20. yüzyıl sanat alanındaki gelişmeler bir çok ilki de beraberinde getirmiştir. Sanat alanındaki gelişmelerin en büyüğü ve ilki Sanayi-i Nefise Mektebinin kurulmasıdır. 1877 yılında ilk defa resmi bir akademinin kurulması yolunda çalışmalara başlanır. Bu okul hem resim hem de mimarlık alanında öğretim yapacaktır. Fransız ressam Guillemet de okulun hem müdürlüğünü yapacak, hem de resim derslerini verecektir. 19 ekim 1877 de padişahın onayı alınır. Fakat tam bu sırada ( 1877-78) Osmanlı- Rus savaşı başlar ve bu savaş sırasında Guillemet tifoya yakalanır ve ölür. Böylelikle akademinin açılması işi de bir müddet için kalır. Bundan sonra akademinin kurulup, öğrenime geçmesi için daha beş buçuk yıl geçecektir. Osman Hamdi’nin müze müdürlüğüne tayin edilmesiyle (4 eylül 1881) bu konu tekrar gündeme gelir. Sanayi-i Nefise Mektebinin Ticaret Nezaretine bağlı olarak ( 30 aralık 1886 da Ticaret Nezaretinden ayrılarak Maarif Nezaretine bağlanır) ve müdürlüğüne Osman Hamdi detirilerek kurulmasına karar verilir. Osman Hamdi’nin okul müdürlüğüne atanma tarihi 1 ocak 1882 dir. Bundan sonra sıra okul binasının yapımına gelir. 2 mart 1883 yılında mimar Vallauri’ nin müzenin bahçesinde yaptığı binada ( bugün Eski Şark Eserleri Müzesi olarak kullanılan bina) öğretime başlanır. Öğrencilere resim , heykel, mimarlık ve gravür konularında dersler verilecektir. Fakat gravür dersini verecek hoca bulunamadığından , önceleri bu bölüm faaliyete geçmemiştir. Sonunda Fransa ‘ dan Napier adlı kişinin getirilmesi ile 1892 nin mart ayında bu bölümde derslere başlanır.

Akademinin ilk açılışındaki öğretim görevlileri ve dersleri şöyledir.

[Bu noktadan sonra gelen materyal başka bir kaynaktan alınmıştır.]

/-! ### `State.setJet` -/

@[simp] theorem State.setJet_pending (s : State) (j : Nat) (x : Jet) : (s.setJet j x).pending = s.pending := rfl
@[simp] theorem State.setJet_draws (s : State) (j : Nat) (x : Jet) : (s.setJet j x).draws = s.draws := rfl
@[simp] theorem State.setJet_out (s : State) (j : Nat) (x : Jet) : (s.setJet j x).out = s.out := rfl
@[simp] theorem State.setJet_fuses (s : State) (j : Nat) (x : Jet) : (s.setJet j x).fuses = s.fuses := rfl
@[simp] theorem State.setJet_pins (s : State) (j : Nat) (x : Jet) : (s.setJet j x).pins = s.pins := rfl
@[simp] theorem State.setJet_boot (s : State) (j : Nat) (x : Jet) : (s.setJet j x).boot = s.boot := rfl
@[simp] theorem State.setJet_clk (s : State) (j : Nat) (x : Jet) : (s.setJet j x).clk = s.clk := rfl
@[simp] theorem State.setJet_pwr (s : State) (j : Nat) (x : Jet) : (s.setJet j x).pwr = s.pwr := rfl
@[simp] theorem State.setJet_flt (s : State) (j : Nat) (x : Jet) : (s.setJet j x).flt = s.flt := rfl
@[simp] theorem State.setJet_spares (s : State) (j : Nat) (x : Jet) : (s.setJet j x).spares = s.spares := rfl
@[simp] theorem State.setJet_mem (s : State) (j : Nat) (x : Jet) : (s.setJet j x).mem = s.mem := rfl
@[simp] theorem State.setJet_side (s : State) (j : Nat) (x : Jet) : (s.setJet j x).side = s.side := rfl
@[simp] theorem State.setJet_allocCtr (s : State) (j : Nat) (x : Jet) : (s.setJet j x).allocCtr = s.allocCtr := rfl
@[simp] theorem State.setJet_allocs (s : State) (j : Nat) (x : Jet) : (s.setJet j x).allocs = s.allocs := rfl
@[simp] theorem State.setJet_badGrains (s : State) (j : Nat) (x : Jet) : (s.setJet j x).badGrains = s.badGrains := rfl
@[simp] theorem State.setJet_sessions (s : State) (j : Nat) (x : Jet) : (s.setJet j x).sessions = s.sessions := rfl
@[simp] theorem State.setJet_provs (s : State) (j : Nat) (x : Jet) : (s.setJet j x).provs = s.provs := rfl
@[simp] theorem State.setJet_parts (s : State) (j : Nat) (x : Jet) : (s.setJet j x).parts = s.parts := rfl
@[simp] theorem State.setJet_cfg (s : State) (j : Nat) (x : Jet) : (s.setJet j x).cfg = s.cfg := rfl
@[simp] theorem State.setJet_ep (s : State) (j : Nat) (x : Jet) : (s.setJet j x).ep = s.ep := rfl
@[simp] theorem State.setJet_slc (s : State) (j : Nat) (x : Jet) : (s.setJet j x).slc = s.slc := rfl
@[simp] theorem State.setJet_wt (s : State) (j : Nat) (x : Jet) : (s.setJet j x).wt = s.wt := rfl
@[simp] theorem State.setJet_jetSched (s : State) (j : Nat) (x : Jet) : (s.setJet j x).jetSched = s.jetSched := rfl
@[simp] theorem State.setJet_sec (s : State) (j : Nat) (x : Jet) : (s.setJet j x).sec = s.sec := rfl
@[simp] theorem State.setJet_mboxes (s : State) (j : Nat) (x : Jet) : (s.setJet j x).mboxes = s.mboxes := rfl
@[simp] theorem State.setJet_mbNext (s : State) (j : Nat) (x : Jet) : (s.setJet j x).mbNext = s.mbNext := rfl
@[simp] theorem State.setJet_twin (s : State) (j : Nat) (x : Jet) : (s.setJet j x).twin = s.twin := rfl
@[simp] theorem State.setJet_sb (s : State) (j : Nat) (x : Jet) : (s.setJet j x).sb = s.sb := rfl

/-! ### `State.updJet` -/

@[simp] theorem State.updJet_pending (s : State) (j : Nat) (f : Jet → Jet) : (s.updJet j f).pending = s.pending := rfl
@[simp] theorem State.updJet_draws (s : State) (j : Nat) (f : Jet → Jet) : (s.updJet j f).draws = s.draws := rfl
@[simp] theorem State.updJet_out (s : State) (j : Nat) (f : Jet → Jet) : (s.updJet j f).out = s.out := rfl
@[simp] theorem State.updJet_fuses (s : State) (j : Nat) (f : Jet → Jet) : (s.updJet j f).fuses = s.fuses := rfl
@[simp] theorem State.updJet_pins (s : State) (j : Nat) (f : Jet → Jet) : (s.updJet j f).pins = s.pins := rfl
@[simp] theorem State.updJet_boot (s : State) (j : Nat) (f : Jet → Jet) : (s.updJet j f).boot = s.boot := rfl
@[simp] theorem State.updJet_clk (s : State) (j : Nat) (f : Jet → Jet) : (s.updJet j f).clk = s.clk := rfl
@[simp] theorem State.updJet_pwr (s : State) (j : Nat) (f : Jet → Jet) : (s.updJet j f).pwr = s.pwr := rfl
@[simp] theorem State.updJet_flt (s : State) (j : Nat) (f : Jet → Jet) : (s.updJet j f).flt = s.flt := rfl
@[simp] theorem State.updJet_spares (s : State) (j : Nat) (f : Jet → Jet) : (s.updJet j f).spares = s.spares := rfl
@[simp] theorem State.updJet_mem (s : State) (j : Nat) (f : Jet → Jet) : (s.updJet j f).mem = s.mem := rfl
@[simp] theorem State.updJet_side (s : State) (j : Nat) (f : Jet → Jet) : (s.updJet j f).side = s.side := rfl
@[simp] theorem State.updJet_allocCtr (s : State) (j : Nat) (f : Jet → Jet) : (s.updJet j f).allocCtr = s.allocCtr := rfl
@[simp] theorem State.updJet_allocs (s : State) (j : Nat) (f : Jet → Jet) : (s.updJet j f).allocs = s.allocs := rfl
@[simp] theorem State.updJet_badGrains (s : State) (j : Nat) (f : Jet → Jet) : (s.updJet j f).badGrains = s.badGrains := rfl
@[simp] theorem State.updJet_sessions (s : State) (j : Nat) (f : Jet → Jet) : (s.updJet j f).sessions = s.sessions := rfl
@[simp] theorem State.updJet_provs (s : State) (j : Nat) (f : Jet → Jet) : (s.updJet j f).provs = s.provs := rfl
@[simp] theorem State.updJet_parts (s : State) (j : Nat) (f : Jet → Jet) : (s.updJet j f).parts = s.parts := rfl
@[simp] theorem State.updJet_cfg (s : State) (j : Nat) (f : Jet → Jet) : (s.updJet j f).cfg = s.cfg := rfl
@[simp] theorem State.updJet_ep (s : State) (j : Nat) (f : Jet → Jet) : (s.updJet j f).ep = s.ep := rfl
@[simp] theorem State.updJet_slc (s : State) (j : Nat) (f : Jet → Jet) : (s.updJet j f).slc = s.slc := rfl
@[simp] theorem State.updJet_wt (s : State) (j : Nat) (f : Jet → Jet) : (s.updJet j f).wt = s.wt := rfl
@[simp] theorem State.updJet_jetSched (s : State) (j : Nat) (f : Jet → Jet) : (s.updJet j f).jetSched = s.jetSched := rfl
@[simp] theorem State.updJet_sec (s : State) (j : Nat) (f : Jet → Jet) : (s.updJet j f).sec = s.sec := rfl
@[simp] theorem State.updJet_mboxes (s : State) (j : Nat) (f : Jet → Jet) : (s.updJet j f).mboxes = s.mboxes := rfl
@[simp] theorem State.updJet_mbNext (s : State) (j : Nat) (f : Jet → Jet) : (s.updJet j f).mbNext = s.mbNext := rfl
@[simp] theorem State.updJet_twin (s : State) (j : Nat) (f : Jet → Jet) : (s.updJet j f).twin = s.twin := rfl
@[simp] theorem State.updJet_sb (s : State) (j : Nat) (f : Jet → Jet) : (s.updJet j f).sb = s.sb := rfl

Heykel öğretmeni: Yervant Osgan

Yağlıboya öğretmeni : Salvator Valeri

Karakalem ve tezyinat öğretmeni: Warnia-Zarzecki

Fenn-i mimari öğretmeni: Vallauri ve yardımcısı P. Bello

Tarih öğretmeni: Aristofenis Efendi

Ulum-i Riyaziyye( matematik ) öğretmeni: Kaymakam Hasan Fuat Bey

Teşrih (Anatomi) öğretmeni: Kolağası Yusuf Rami Efendi

İlk Heykeltraşlar

Osman Hamdi’nin Sanayi-i Nefise Mektebindeki müdürlüğü ölümüne kadar devam eder(27 yıl)2 . Resim, mimarlık ve heykel gibi üç ayrı dalda yirmi öğrenciyle öğrenime başlayan Sanayi-i Nefise’de tüm resim ve heykel öğrenimi yabancı hocalar tarafından verilmekteydi. Hocaların yabancı oluşu Osman Hamdi Bey’in gizli misyonuna bağlanmaktadır.3

Sanayi-i Nefise’ye 1914 yılında İnas Sanayi-i Nefise Mektebinin açılmasına kadar kız öğrenci özellikle alınmamıştır. Heykel sanatının dışlandığı dönemlerden sıyrılabilmek Sanayi-i Nefise ‘deki heykel öğretimiyle aşılabilmiştir. Okulun ilk Türk heykel öğrencisi İhsan Özsoy’ dur. Ki o da tesadüf eseri okulun bahçesinde Osman Hamdi ile karşılaşır, Osman Hamdi kendisine okula mı girmek istiyorsun diye sorar o da böyle bir fikri olmadığı halde evet der ve bu şekilde okula kaydolur. İhsan Özsoy 9 yıllık eğitimden sonra Parise gitmiş ve önce Deloye’un atölyesine Osman Hamdi’nin tavsiyesi ile girmiştir. Doğa aşığı İhsan Bey bu atölyeyi kuru ve yaşamdan uzak bulmuş, oradan ayrılarak Sordi ve Thomas’ın yanında çalışmıştır. İstanbul’a dönüşte açtığı atölyenin dış kapısına rölyef astığı için şikayet edilmiş ve atölye polis takibatına alınmıştır.4 1908 de Oskan Efendi emekli olduğu için Sanayi-i Nefise’de heykel hocası olmuştur ( ek-1). Yine aynı dönemin bir diğer heykeltıraşı İsa Behzat’ tır. Oskan Efendi’nin öğrencisi olan İsa Behzat natüralist karakterlerde heykeller yapmıştır. Güçlü bir tekniğe ve plastik uygulamasına sahipti (ek-2).5

İlk Sergiler

Resim alanına geri dönüldüğünde sanat alanındaki gelişmelerin bir diğer ilki sergilerdir. Ana kaynak kitabımız da bahsedilen sergilerin ilki Şeker Ahmet Paşa’nın Sultanahmetteki Mektep-i Sanayi’de düzenlediği resim sergisidir. 27 nisan 1873 de açılan bu sergide yabancılar ve Hıristiyanlar çoğunluktaydı. Sergiye Mekteb-i Tıbbiyye ve Mekteb-i Sultani’nin bazı öğrencilerce yapılmış resimleri de konuldu6 ifadesine karşılık Sezer Tansuğ ise 28 aralık 1845 bir belge Oreker adında bir manzara ressamının sarayda bir sergi düzenlediğini ortaya koyuyor. Bu olayın 1870 den sonra sıklaşan resim sergilerinin bir başlangıcı olduğu kabul edilir.yine de Ahmet Paşa’ nın1873 nisanında açılmasına önayak olduğu sergi, Türkiye’ de açılan ilk resim sergisi olduğu kabul edilir.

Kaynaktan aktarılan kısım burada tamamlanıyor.